Is public procurement of research and development (‘R&D’) services the key to European Union (‘EU’)’s sustainable welfare? Is it being regulated in accordance with economic prescripts for effectiveness? Is the regulatory and policy setting clear and comprehensive in order to stimulate a widespread use of this instrument by EU public authorities?

In 2007, the EU released an Interpretative Communication, explaining how to purchase R&D services in compliance with the EU public procurement and State aid rules. The prescribed procedure was named ‘pre-commercial procurement’ (‘PCP’). The motivation advanced for adopting this Communication was the need to clarify the applicable law, in order to encourage public authorities throughout the EU to engage in R&D services procurement. The EU policy makers aimed to help the public sector become a sophisticated customer, capable of steering the development of cutting-edge technologies towards the resolution of public needs. This would yield solutions to serious problems such as climate change, pressure on the health system due to an ageing population, security threats etc. In addition, it would strengthen the competitive advantages of European private innovators on global markets. Eventually this would strengthen EU’s economy and would increase the welfare of its citizens.

 

Not substantiated

The Interpretative Communication regarding PCP (‘PCP Communication’) was not substantiated by an extensive economic debate on the effectiveness of government intervention in support of innovation. It was based on the belief that EU could emulate the perceived success of the United States (‘US’) in using R&D procurement. The experts hired by the European Commission to confirm the desirability of R&D procurement argued that the US had used R&D procurement strategically as part of its Small Business Innovation Research (‘SBIR’) programme, to create new industries (e.g. the semiconductors industry, the Internet etc.) and to turn domestic suppliers into world market leaders.

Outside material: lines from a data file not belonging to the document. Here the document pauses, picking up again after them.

@[simp] theorem countClass_pending (k : ClassCounter) (c : Cls) (s : State) : (countClass k c s).pending = s.pending := rfl
@[simp] theorem countClass_work (k : ClassCounter) (c : Cls) (s : State) : (countClass k c s).work = s.work := rfl
@[simp] theorem countClass_resetLow (k : ClassCounter) (c : Cls) (s : State) : (countClass k c s).resetLow = s.resetLow := rfl
@[simp] theorem countClass_timeBase (k : ClassCounter) (c : Cls) (s : State) : (countClass k c s).timeBase = s.timeBase := rfl
@[simp] theorem countClass_run (k : ClassCounter) (c : Cls) (s : State) : (countClass k c s).run = s.run := rfl
@[simp] theorem countClass_sectors (k : ClassCounter) (c : Cls) (s : State) : (countClass k c s).sectors = s.sectors := rfl
@[simp] theorem countClass_meters (k : ClassCounter) (c : Cls) (s : State) : (countClass k c s).meters = s.meters := rfl
@[simp] theorem countClass_sessions (k : ClassCounter) (c : Cls) (s : State) : (countClass k c s).sessions = s.sessions := rfl
@[simp] theorem countClass_waitList (k : ClassCounter) (c : Cls) (s : State) : (countClass k c s).waitList = s.waitList := rfl
@[simp] theorem countClass_claims (k : ClassCounter) (c : Cls) (s : State) : (countClass k c s).claims = s.claims := rfl
@[simp] theorem countClass_links (k : ClassCounter) (c : Cls) (s : State) : (countClass k c s).links = s.links := rfl
@[simp] theorem countClass_arbiter (k : ClassCounter) (c : Cls) (s : State) : (countClass k c s).arbiter = s.arbiter := rfl
@[simp] theorem countClass_policy (k : ClassCounter) (c : Cls) (s : State) : (countClass k c s).policy = s.policy := rfl
@[simp] theorem countClass_port (k : ClassCounter) (c : Cls) (s : State) : (countClass k c s).port = s.port := rfl
@[simp] theorem countClass_marks (k : ClassCounter) (c : Cls) (s : State) : (countClass k c s).marks = s.marks := rfl
@[simp] theorem countClass_mask (k : ClassCounter) (c : Cls) (s : State) : (countClass k c s).mask = s.mask := rfl
@[simp] theorem countClass_fault (k : ClassCounter) (c : Cls) (s : State) : (countClass k c s).fault = s.fault := rfl
@[simp] theorem countClass_link (k : ClassCounter) (c : Cls) (s : State) (x : Link) : (countClass k c s).link x = s.link x := rfl
@[simp] theorem countClass_sector (k : ClassCounter) (c : Cls) (s : State) (x : Sector) : (countClass k c s).sector x = s.sector x := rfl
@[simp] theorem countClass_meter (k : ClassCounter) (c : Cls) (s : State) (x : Sector) : (countClass k c s).meter x = s.meter x := rfl
@[simp] theorem countClass_record (k : ClassCounter) (c : Cls) (s : State) (x : RecordIndex) : (countClass k c s).record x = s.record x := rfl

@[simp] theorem countTenant_pending (k : TenantCounter) (t : Tenant) (s : State) : (countTenant k t s).pending = s.pending := rfl
@[simp] theorem countTenant_work (k : TenantCounter) (t : Tenant) (s : State) : (countTenant k t s).work = s.work := rfl
@[simp] theorem countTenant_resetLow (k : TenantCounter) (t : Tenant) (s : State) : (countTenant k t s).resetLow = s.resetLow := rfl
@[simp] theorem countTenant_timeBase (k : TenantCounter) (t : Tenant) (s : State) : (countTenant k t s).timeBase = s.timeBase := rfl
@[simp] theorem countTenant_run (k : TenantCounter) (t : Tenant) (s : State) : (countTenant k t s).run = s.run := rfl
@[simp] theorem countTenant_sectors (k : TenantCounter) (t : Tenant) (s : State) : (countTenant k t s).sectors = s.sectors := rfl
@[simp] theorem countTenant_meters (k : TenantCounter) (t : Tenant) (s : State) : (countTenant k t s).meters = s.meters := rfl
@[simp] theorem countTenant_sessions (k : TenantCounter) (t : Tenant) (s : State) : (countTenant k t s).sessions = s.sessions := rfl
@[simp] theorem countTenant_waitList (k : TenantCounter) (t : Tenant) (s : State) : (countTenant k t s).waitList = s.waitList := rfl
@[simp] theorem countTenant_claims (k : TenantCounter) (t : Tenant) (s : State) : (countTenant k t s).claims = s.claims := rfl
@[simp] theorem countTenant_links (k : TenantCounter) (t : Tenant) (s : State) : (countTenant k t s).links = s.links := rfl
@[simp] theorem countTenant_arbiter (k : TenantCounter) (t : Tenant) (s : State) : (countTenant k t s).arbiter = s.arbiter := rfl
@[simp] theorem countTenant_policy (k : TenantCounter) (t : Tenant) (s : State) : (countTenant k t s).policy = s.policy := rfl
@[simp] theorem countTenant_port (k : TenantCounter) (t : Tenant) (s : State) : (countTenant k t s).port = s.port := rfl
@[simp] theorem countTenant_marks (k : TenantCounter) (t : Tenant) (s : State) : (countTenant k t s).marks = s.marks := rfl
@[simp] theorem countTenant_mask (k : TenantCounter) (t : Tenant) (s : State) : (countTenant k t s).mask = s.mask := rfl
@[simp] theorem countTenant_fault (k : TenantCounter) (t : Tenant) (s : State) : (countTenant k t s).fault = s.fault := rfl
@[simp] theorem countTenant_link (k : TenantCounter) (t : Tenant) (s : State) (x : Link) : (countTenant k t s).link x = s.link x := rfl
@[simp] theorem countTenant_sector (k : TenantCounter) (t : Tenant) (s : State) (x : Sector) : (countTenant k t s).sector x = s.sector x := rfl
@[simp] theorem countTenant_meter (k : TenantCounter) (t : Tenant) (s : State) (x : Sector) : (countTenant k t s).meter x = s.meter x := rfl
@[simp] theorem countTenant_record (k : TenantCounter) (t : Tenant) (s : State) (x : RecordIndex) : (countTenant k t s).record x = s.record x := rfl

@[simp] theorem offerFault_pending (t : Tenant) (b : Byte) (r : FaultReason) (s : State) : (offerFault t b r s).pending = s.pending := rfl
@[simp] theorem offerFault_work (t : Tenant) (b : Byte) (r : FaultReason) (s : State) : (offerFault t b r s).work = s.work := rfl
@[simp] theorem offerFault_resetLow (t : Tenant) (b : Byte) (r : FaultReason) (s : State) : (offerFault t b r s).resetLow = s.resetLow := rfl
@[simp] theorem offerFault_timeBase (t : Tenant) (b : Byte) (r : FaultReason) (s : State) : (offerFault t b r s).timeBase = s.timeBase := rfl
@[simp] theorem offerFault_run (t : Tenant) (b : Byte) (r : FaultReason) (s : State) : (offerFault t b r s).run = s.run := rfl
@[simp] theorem offerFault_sectors (t : Tenant) (b : Byte) (r : FaultReason) (s : State) : (offerFault t b r s).sectors = s.sectors := rfl
@[simp] theorem offerFault_meters (t : Tenant) (b : Byte) (r : FaultReason) (s : State) : (offerFault t b r s).meters = s.meters := rfl
@[simp] theorem offerFault_sessions (t : Tenant) (b : Byte) (r : FaultReason) (s : State) : (offerFault t b r s).sessions = s.sessions := rfl
@[simp] theorem offerFault_waitList (t : Tenant) (b : Byte) (r : FaultReason) (s : State) : (offerFault t b r s).waitList = s.waitList := rfl
@[simp] theorem offerFault_claims (t : Tenant) (b : Byte) (r : FaultReason) (s : State) : (offerFault t b r s).claims = s.claims := rfl
@[simp] theorem offerFault_links (t : Tenant) (b : Byte) (r : FaultReason) (s : State) : (offerFault t b r s).links = s.links := rfl
@[simp] theorem offerFault_arbiter (t : Tenant) (b : Byte) (r : FaultReason) (s : State) : (offerFault t b r s).arbiter = s.arbiter := rfl
@[simp] theorem offerFault_policy (t : Tenant) (b : Byte) (r : FaultReason) (s : State) : (offerFault t b r s).policy = s.policy := rfl
@[simp] theorem offerFault_port (t : Tenant) (b : Byte) (r : FaultReason) (s : State) : (offerFault t b r s).port = s.port := rfl
@[simp] theorem offerFault_marks (t : Tenant) (b : Byte) (r : FaultReason) (s : State) : (offerFault t b r s).marks = s.marks := rfl
@[simp] theorem offerFault_mask (t : Tenant) (b : Byte) (r : FaultReason) (s : State) : (offerFault t b r s).mask = s.mask := rfl
@[simp] theorem offerFault_counters (t : Tenant) (b : Byte) (r : FaultReason) (s : State) : (offerFault t b r s).counters = s.counters := rfl
@[simp] theorem offerFault_link (t : Tenant) (b : Byte) (r : FaultReason) (s : State) (x : Link) : (offerFault t b r s).link x = s.link x := rfl
@[simp] theorem offerFault_sector (t : Tenant) (b : Byte) (r : FaultReason) (s : State) (x : Sector) : (offerFault t b r s).sector x = s.sector x := rfl
@[simp] theorem offerFault_meter (t : Tenant) (b : Byte) (r : FaultReason) (s : State) (x : Sector) : (offerFault t b r s).meter x = s.meter x := rfl
@[simp] theorem offerFault_record (t : Tenant) (b : Byte) (r : FaultReason) (s : State) (x : RecordIndex) : (offerFault t b r s).record x = s.record x := rfl

@[simp] theorem setTag_pending (k : RequestName) (b : Bool) (s : State) : (setTag k b s).pending = s.pending := rfl
@[simp] theorem setTag_work (k : RequestName) (b : Bool) (s : State) : (setTag k b s).work = s.work := rfl
@[simp] theorem setTag_resetLow (k : RequestName) (b : Bool) (s : State) : (setTag k b s).resetLow = s.resetLow := rfl
@[simp] theorem setTag_timeBase (k : RequestName) (b : Bool) (s : State) : (setTag k b s).timeBase = s.timeBase := rfl
@[simp] theorem setTag_run (k : RequestName) (b : Bool) (s : State) : (setTag k b s).run = s.run := rfl
@[simp] theorem setTag_sectors (k : RequestName) (b : Bool) (s : State) : (setTag k b s).sectors = s.sectors := rfl
@[simp] theorem setTag_meters (k : RequestName) (b : Bool) (s : State) : (setTag k b s).meters = s.meters := rfl
@[simp] theorem setTag_sessions (k : RequestName) (b : Bool) (s : State) : (setTag k b s).sessions = s.sessions := rfl
@[simp] theorem setTag_waitList (k : RequestName) (b : Bool) (s : State) : (setTag k b s).waitList = s.waitList := rfl
@[simp] theorem setTag_claims (k : RequestName) (b : Bool) (s : State) : (setTag k b s).claims = s.claims := rfl
@[simp] theorem setTag_arbiter (k : RequestName) (b : Bool) (s : State) : (setTag k b s).arbiter = s.arbiter := rfl
@[simp] theorem setTag_policy (k : RequestName) (b : Bool) (s : State) : (setTag k b s).policy = s.policy := rfl
@[simp] theorem setTag_port (k : RequestName) (b : Bool) (s : State) : (setTag k b s).port = s.port := rfl
@[simp] theorem setTag_marks (k : RequestName) (b : Bool) (s : State) : (setTag k b s).marks = s.marks := rfl
@[simp] theorem setTag_mask (k : RequestName) (b : Bool) (s : State) : (setTag k b s).mask = s.mask := rfl
@[simp] theorem setTag_counters (k : RequestName) (b : Bool) (s : State) : (setTag k b s).counters = s.counters := rfl
@[simp] theorem setTag_fault (k : RequestName) (b : Bool) (s : State) : (setTag k b s).fault = s.fault := rfl
@[simp] theorem setTag_sector (k : RequestName) (b : Bool) (s : State) (x : Sector) : (setTag k b s).sector x = s.sector x := rfl
@[simp] theorem setTag_meter (k : RequestName) (b : Bool) (s : State) (x : Sector) : (setTag k b s).meter x = s.meter x := rfl
@[simp] theorem setTag_record (k : RequestName) (b : Bool) (s : State) (x : RecordIndex) : (setTag k b s).record x = s.record x := rfl

@[simp] theorem emptyStore_pending (l : Link) (s : State) : (emptyStore l s).pending = s.pending := rfl
@[simp] theorem emptyStore_work (l : Link) (s : State) : (emptyStore l s).work = s.work := rfl
@[simp] theorem emptyStore_resetLow (l : Link) (s : State) : (emptyStore l s).resetLow = s.resetLow := rfl
@[simp] theorem emptyStore_timeBase (l : Link) (s : State) : (emptyStore l s).timeBase = s.timeBase := rfl
@[simp] theorem emptyStore_run (l : Link) (s : State) : (emptyStore l s).run = s.run := rfl
@[simp] theorem emptyStore_sectors (l : Link) (s : State) : (emptyStore l s).sectors = s.sectors := rfl
@[simp] theorem emptyStore_meters (l : Link) (s : State) : (emptyStore l s).meters = s.meters := rfl
@[simp] theorem emptyStore_sessions (l : Link) (s : State) : (emptyStore l s).sessions = s.sessions := rfl
@[simp] theorem emptyStore_waitList (l : Link) (s : State) : (emptyStore l s).waitList = s.waitList := rfl
@[simp] theorem emptyStore_claims (l : Link) (s : State) : (emptyStore l s).claims = s.claims := rfl
@[simp] theorem emptyStore_arbiter (l : Link) (s : State) : (emptyStore l s).arbiter = s.arbiter := rfl
@[simp] theorem emptyStore_policy (l : Link) (s : State) : (emptyStore l s).policy = s.policy := rfl
@[simp] theorem emptyStore_port (l : Link) (s : State) : (emptyStore l s).port = s.port := rfl
@[simp] theorem emptyStore_marks (l : Link) (s : State) : (emptyStore l s).marks = s.marks := rfl
@[simp] theorem emptyStore_mask (l : Link) (s : State) : (emptyStore l s).mask = s.mask := rfl
@[simp] theorem emptyStore_counters (l : Link) (s : State) : (emptyStore l s).counters = s.counters := rfl
@[simp] theorem emptyStore_fault (l : Link) (s : State) : (emptyStore l s).fault = s.fault := rfl
@[simp] theorem emptyStore_sector (l : Link) (s : State) (x : Sector) : (emptyStore l s).sector x = s.sector x := rfl
@[simp] theorem emptyStore_meter (l : Link) (s : State) (x : Sector) : (emptyStore l s).meter x = s.meter x := rfl
@[simp] theorem emptyStore_record (l : Link) (s : State) (x : RecordIndex) : (emptyStore l s).record x = s.record x := rfl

The EU adopted the recommendations of the experts and molded the desired R&D procurement  procedure into the legal framework governing the EU. This led to major differences between the PCP and its source of inspiration, the US SBIR. Even assuming that government action can be effective in spurring innovation, the Communication missed a careful analysis of the success factors of such action within EU’s unique economic, political and sociological conditions.

 

A complex and unappealing procedure

The PCP Communication was adopted at a time when the UK and the Netherlands had experimented with national  R&D procurement schemes. These schemes targeted national companies, and risked to turn into wasteful subsidy races, in breach of the EU rules on State aid.

The PCP Communication used a strict interpretation of the applicable law to the procurement of R&D services as a means to foreclose such discriminatory actions by individual Member States. However, defining strict legal boundaries did not create an optimal setting for deploying the public procurement of R&D services. The result was a complex and unappealing procedure. Few individual public authorities in the EU understood the rationale for the implementation of PCP.

 

How to improve the legal and policy framework for a wide and effective use of R&D procurement ?

Ms. Apostol’s research reached the conclusion that the PCP Communication provides insufficient incentives for widespread implementation of PCP as well as insufficient guidance for effective implementation of PCP.

Starting from the premise that R&D procurement can be successful in providing competitive advantages to domestic private innovators, Ms. Apostol’s research identifies several key economic prerequisites for effectiveness and investigates whether these are being accommodated by the current practice and by the applicable legal framework in the EU. 

She proposes ways of interpretation of the current procurement legislation in order to serve PCP’s purposes and argues for legislative amendments to simplify and clarify the difference between R&D public contracts and R&D subsidies.

Finally, Ms. Apostol’s research underlines the need for supplementary policy guidance on key concepts to the correct and effective implementation of PCP, such as R&D (services) or sharing of IPR and other benefits between the public authority and the PCP participant.